-- ==== Sys2Proof/Tests/Slice0.lean ====
section
/-!
SUPPORT. Tests on fixed values, whose expected results are those of spec/95_test_vectors.md (the section is named
at each), the well-formedness smoke test, and for every statement with hypotheses a witness that meets them.
-/

namespace Sys2Proof.Tests

open Sys2Proof.Machine

/-! ## Helpers -/

/-- The state an instruction leaves. -/
def after (i : Instr) (s : State) : State :=
  match exec i s with
  | .next t => t
  | _ => s

/-- The state one step leaves. -/
def afterStep (s : State) : State :=
  match step s with
  | .next t => t
  | _ => s

/-- The reset state about to receive the command of an image. -/
def given (bytes : List Byte) : State :=
  { State.reset with host := ((commandOfImage bytes).map HostMove.command).toList }

/-- The answer of a command: status, result, data. -/
def answered (s : State) : Option (Status × Word × List Byte) := s.rsp.map fun r => (r.status, r.r, r.rdata)

/-- What SERIALIZE would answer. -/
def packed (s : State) : Half := pack s.flags

/-- The fault latch. -/
def latch (s : State) : BitVec 2 × Byte × Nat := (s.faultCode, s.faultOp, s.faultAddr)

/-- The register with every variable field at its largest value. -/
def allSet : Flags := unpack 0xFFFF Flags.reset

/-- A store of sixteen bytes with one byte in it, and some flags. -/
def small : State :=
  { State.reset with mem := [(3, 0x5A)], flags := { Flags.reset with cf := true, df := true }, cfg := ⟨16, 2⟩ }

/-- The same, halted by an earlier fault. -/
def stopped : State := { small with faultCode := 2, faultOp := 0x83, faultAddr := 15 }

/-- The same, with the store busy: no run meets it. -/
def busyStore : State := { small with busy := true }

theorem exec_after (i : Instr) (s : State) : exec i s = .next (after i s) := by
  obtain ⟨t, ht⟩ := exec_next i s
  rw [after, ht]

/-! ## Well-formedness: a handle that `h8` cannot hold is refused in each of the eight MMU instructions -/

theorem test_illFormed_refused :
    (Instr.translate 256 0 0).wellFormed = false ∧ (Instr.readByte 256 0 0).wellFormed = false ∧
    (Instr.readWord 256 0 0).wellFormed = false ∧ (Instr.writeByte 256 0 0 0).wellFormed = false ∧
    (Instr.writeWord 256 0 0 0).wellFormed = false ∧ (Instr.readBlock 256 0 0 0).wellFormed = false ∧
    (Instr.writeBlock 256 0 0 []).wellFormed = false ∧ (Instr.snapshot 256).wellFormed = false := by decide

theorem test_wellFormed_accepted :
    (Instr.translate 255 0 0).wellFormed = true ∧ (Instr.snapshot 1).wellFormed = true ∧
    (Instr.setAux 0xFFFFFFFF 0 0).wellFormed = true := by decide

/-! ## Decoding: an image of every constructor, written out from 30_encoding R88 and R99 (95_test_vectors 2) -/

theorem test_decode_setSign :
    decode [0x01, 0, 0, 0, 0, 0, 0x00, 0x01, 0x80, 0x00, 0, 0, 0, 0, 0, 0, 0, 0] = .ok (.setSign .w16 0x18000) := by
  decide

theorem test_decode_setParity :
    decode [0x02, 0, 0, 0, 0, 0, 0xFF, 0xFF, 0xFF, 0xFE, 0, 0, 0, 0, 0, 0, 0, 0] = .ok (.setParity 0xFFFFFFFE) := by
  decide

theorem test_decode_setZero :
    decode [0x04, 0, 0, 0, 0, 0, 0x00, 0x00, 0x01, 0x00, 0, 0, 0, 0, 0, 0, 0, 0] = .ok (.setZero .w8 0x100) := by
  decide

theorem test_decode_setAux :
    decode [0x06, 0, 0, 0, 0, 0, 0x00, 0x00, 0x22, 0x33, 0x00, 0x00, 0x12, 0x34, 0x00, 0x00, 0x0F, 0xFF]
      = .ok (.setAux 0x2233 0x1234 0xFFF) := by decide

theorem test_decode_setOvfAdd :
    decode [0x08, 0, 0, 0, 0, 0, 0x00, 0x00, 0x00, 0x80, 0x00, 0x00, 0x00, 0x7F, 0x00, 0x00, 0x00, 0x01]
      = .ok (.setOvfAdd .w8 0x80 0x7F 0x01) := by decide

theorem test_decode_setOvfSub :
    decode [0x0A, 0, 0, 0, 0, 0, 0x00, 0x00, 0x00, 0x7F, 0x00, 0x00, 0x00, 0x01, 0x00, 0x00, 0x00, 0x80]
      = .ok (.setOvfSub .w8 0x7F 0x01 0x80) := by decide

theorem test_decode_setCarry :
    decode [0x0D, 0, 0, 0, 0, 0, 0x00, 0x01, 0x00, 0x00, 0, 0, 0, 0, 0, 0, 0, 0] = .ok (.setCarry .w16 0x10000) := by
  decide

theorem test_decode_deserialize :
    decode [0x0E, 0, 0, 0, 0, 0, 0x12, 0x34, 0x00, 0x41, 0, 0, 0, 0, 0, 0, 0, 0] = .ok (.deserialize 0x12340041) := by
  decide

theorem test_decode_serialize :
    decode [0x10, 0, 0, 0, 0, 0, 0, 0, 0, 0, 0, 0, 0, 0, 0, 0, 0, 0] = .ok .serialize := by decide

theorem test_decode_directWrites :
    decode [0x13, 0, 0, 0, 0, 0, 0, 0, 0, 0, 0, 0, 0, 0, 0, 0, 0, 0] = .ok (.wrTf true) ∧
    decode [0x14, 0, 0, 0, 0, 0, 0, 0, 0, 0, 0, 0, 0, 0, 0, 0, 0, 0] = .ok (.wrIf false) ∧
    decode [0x17, 0, 0, 0, 0, 0, 0, 0, 0, 0, 0, 0, 0, 0, 0, 0, 0, 0] = .ok (.wrDf true) := by decide

theorem test_decode_translate :
    decode [0x80, 0x01, 0x0F, 0xFF, 0x00, 0x20, 0, 0, 0, 0, 0, 0, 0, 0, 0, 0, 0, 0]
      = .ok (.translate 1 0x0FFF 0x0020) := by decide

theorem test_decode_reads :
    decode [0x82, 0x00, 0x10, 0x00, 0x00, 0x11, 0, 0, 0, 0, 0, 0, 0, 0, 0, 0, 0, 0]
      = .ok (.readByte 0 0x1000 0x0011) ∧
    decode [0x83, 0x01, 0x10, 0x00, 0x23, 0x45, 0, 0, 0, 0, 0, 0, 0, 0, 0, 0, 0, 0]
      = .ok (.readWord 1 0x1000 0x2345) := by decide

theorem test_decode_writes :
    decode [0x84, 0x00, 0x12, 0x34, 0x00, 0x05, 0x00, 0x00, 0x01, 0xFF, 0, 0, 0, 0, 0, 0, 0, 0]
      = .ok (.writeByte 0 0x1234 0x0005 0x1FF) ∧
    decode [0x85, 0x00, 0x12, 0x34, 0x00, 0x06, 0x12, 0x34, 0x56, 0x78, 0, 0, 0, 0, 0, 0, 0, 0]
      = .ok (.writeWord 0 0x1234 0x0006 0x12345678) := by decide

theorem test_decode_blocks :
    decode [0x86, 0x01, 0x0F, 0xFF, 0x00, 0x11, 0x00, 0x00, 0x00, 0x03, 0, 0, 0, 0, 0, 0, 0, 0]
      = .ok (.readBlock 1 0x0FFF 0x0011 3) ∧
    decode [0x88, 0x00, 0x10, 0x00, 0x00, 0x02, 0, 0, 0, 0, 0, 0, 0, 0, 0, 0, 0, 0, 0x11, 0x22]
      = .ok (.writeBlock 0 0x1000 0x0002 [0x11, 0x22]) ∧
    decode [0x8A, 0x01, 0, 0, 0, 0, 0, 0, 0, 0, 0, 0, 0, 0, 0, 0, 0, 0] = .ok (.snapshot 1) := by decide

/-- 95_test_vectors 2.16: fields a format does not consume are ignored. -/
theorem test_decode_ignoredFields :
    decode [0x02, 0x07, 0xFF, 0xFF, 0xFF, 0xFF, 0x00, 0x00, 0x00, 0x02, 0xDE, 0xAD, 0xBE, 0xEF, 0xCA, 0xFE, 0xF0, 0x0D]
      = .ok (.setParity 2) ∧
    decode [0x12, 0, 0, 0, 0, 0, 0x00, 0x00, 0x00, 0x01, 0, 0, 0, 0, 0, 0, 0, 0] = .ok (.wrTf false) ∧
    decode [0x88, 0x00, 0x10, 0x00, 0x00, 0x00, 0x00, 0x00, 0x00, 0x63, 0, 0, 0, 0, 0, 0, 0, 0, 0xAA, 0xBB]
      = .ok (.writeBlock 0 0x1000 0x0000 [0xAA, 0xBB]) := by decide

/-- 30_encoding R85, R86d, R88, R92: each reason for a reserved operation code. -/
theorem test_decode_reserved :
    decodeOp 0x03 = .error .subOperand ∧ decodeOp 0x18 = .error .function ∧ decodeOp 0x20 = .error .zField ∧
    decodeOp 0x81 = .error .subOperand ∧ decodeOp 0x8C = .error .function ∧ decodeOp 0xFF = .error .zField ∧
    decode [0x10, 0x00] = .error (.truncated 2) := by decide

/-- The images of 95_test_vectors, written. -/
theorem test_encode_images :
    writeImage (.setOvfAdd .w8 0x80 0x7F 0x01) = "08.00.0000.0000.00000080.0000007F.00000001".toList ∧
    writeImage (.readByte 1 0x2000 0x0005) = "82.01.2000.0005.00000000.00000000.00000000".toList ∧
    writeImage (.writeBlock 0 0x1000 0 [0xDE, 0xAD, 0xBE, 0xEF])
      = "88.00.1000.0000.00000000.00000000.00000000:DEADBEEF".toList := by decide

/-! ## Text (30_encoding R95, R97) -/

theorem test_text_read :
    readText "set_zero(16, 0x10000)".toList = some (.setZero .w16 0x10000) ∧
    readText "set_overflow_sub(16, 0xFFFFFFFF, 0x0002, 0x0001)".toList = some (.setOvfSub .w16 0xFFFFFFFF 2 1) ∧
    readText "write_tf(1)".toList = some (.wrTf true) ∧
    readText "h1.read_word(0x1000, 0x0010)".toList = some (.readWord 1 0x1000 0x10) ∧
    readText "translate(0x1000, 0x0010)".toList = some (.translate 0 0x1000 0x10) ∧
    readText "h0.read_block(0x1000, 0x0000, 4)".toList = some (.readBlock 0 0x1000 0 4) ∧
    readText "h0.write_block(0x1000, 0x0000, [DE AD BE EF])".toList
      = some (.writeBlock 0 0x1000 0 [0xDE, 0xAD, 0xBE, 0xEF]) := by decide

theorem test_text_refused :
    readText "set_sign(32, 0x80)".toList = none ∧ readText "h0.translate(0x10000, 0)".toList = none ∧
    readText "set_parity(0x100000000)".toList = none ∧ readText "serialize(1)".toList = none := by decide

theorem test_text_results :
    writeResult .serialize ⟨.ok, 0x8000, []⟩ = "-> 0x8000".toList ∧
    writeResult (.readBlock 0 0x1000 0 4) ⟨.ok, 0, [0xDE, 0xAD, 0xBE, 0xEF]⟩ = "-> [DE AD BE EF]".toList ∧
    writeResult (.setParity 0) ⟨.ok, 0, []⟩ = [] ∧
    writeResult (.setParity 0) ⟨.halted, 0, []⟩ = "-> !HALTED".toList := by decide

/-! ## The FLAGS unit (95_test_vectors 2.1 to 2.10) -/

theorem test_setSign_w8 :
    packed (after (.setSign .w8 0x180) State.reset) = 0x8080 ∧
    packed (after (.setSign .w8 0xFFFFFF7F) State.reset) = 0x8000 := by decide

....

The required output is every line above from the one with "(.snapshot 1) := by decide" down to the one with "operation code. -/", restated word for word, ends included.

Finished exercise =>
    decode [0x8A, 0x01, 0, 0, 0, 0, 0, 0, 0, 0, 0, 0, 0, 0, 0, 0, 0, 0] = .ok (.snapshot 1) := by decide

/-- 95_test_vectors 2.16: fields a format does not consume are ignored. -/
theorem test_decode_ignoredFields :
    decode [0x02, 0x07, 0xFF, 0xFF, 0xFF, 0xFF, 0x00, 0x00, 0x00, 0x02, 0xDE, 0xAD, 0xBE, 0xEF, 0xCA, 0xFE, 0xF0, 0x0D]
      = .ok (.setParity 2) ∧
    decode [0x12, 0, 0, 0, 0, 0, 0x00, 0x00, 0x00, 0x01, 0, 0, 0, 0, 0, 0, 0, 0] = .ok (.wrTf false) ∧
    decode [0x88, 0x00, 0x10, 0x00, 0x00, 0x00, 0x00, 0x00, 0x00, 0x63, 0, 0, 0, 0, 0, 0, 0, 0, 0xAA, 0xBB]
      = .ok (.writeBlock 0 0x1000 0x0000 [0xAA, 0xBB]) := by decide

/-- 30_encoding R85, R86d, R88, R92: each reason for a reserved operation code. -/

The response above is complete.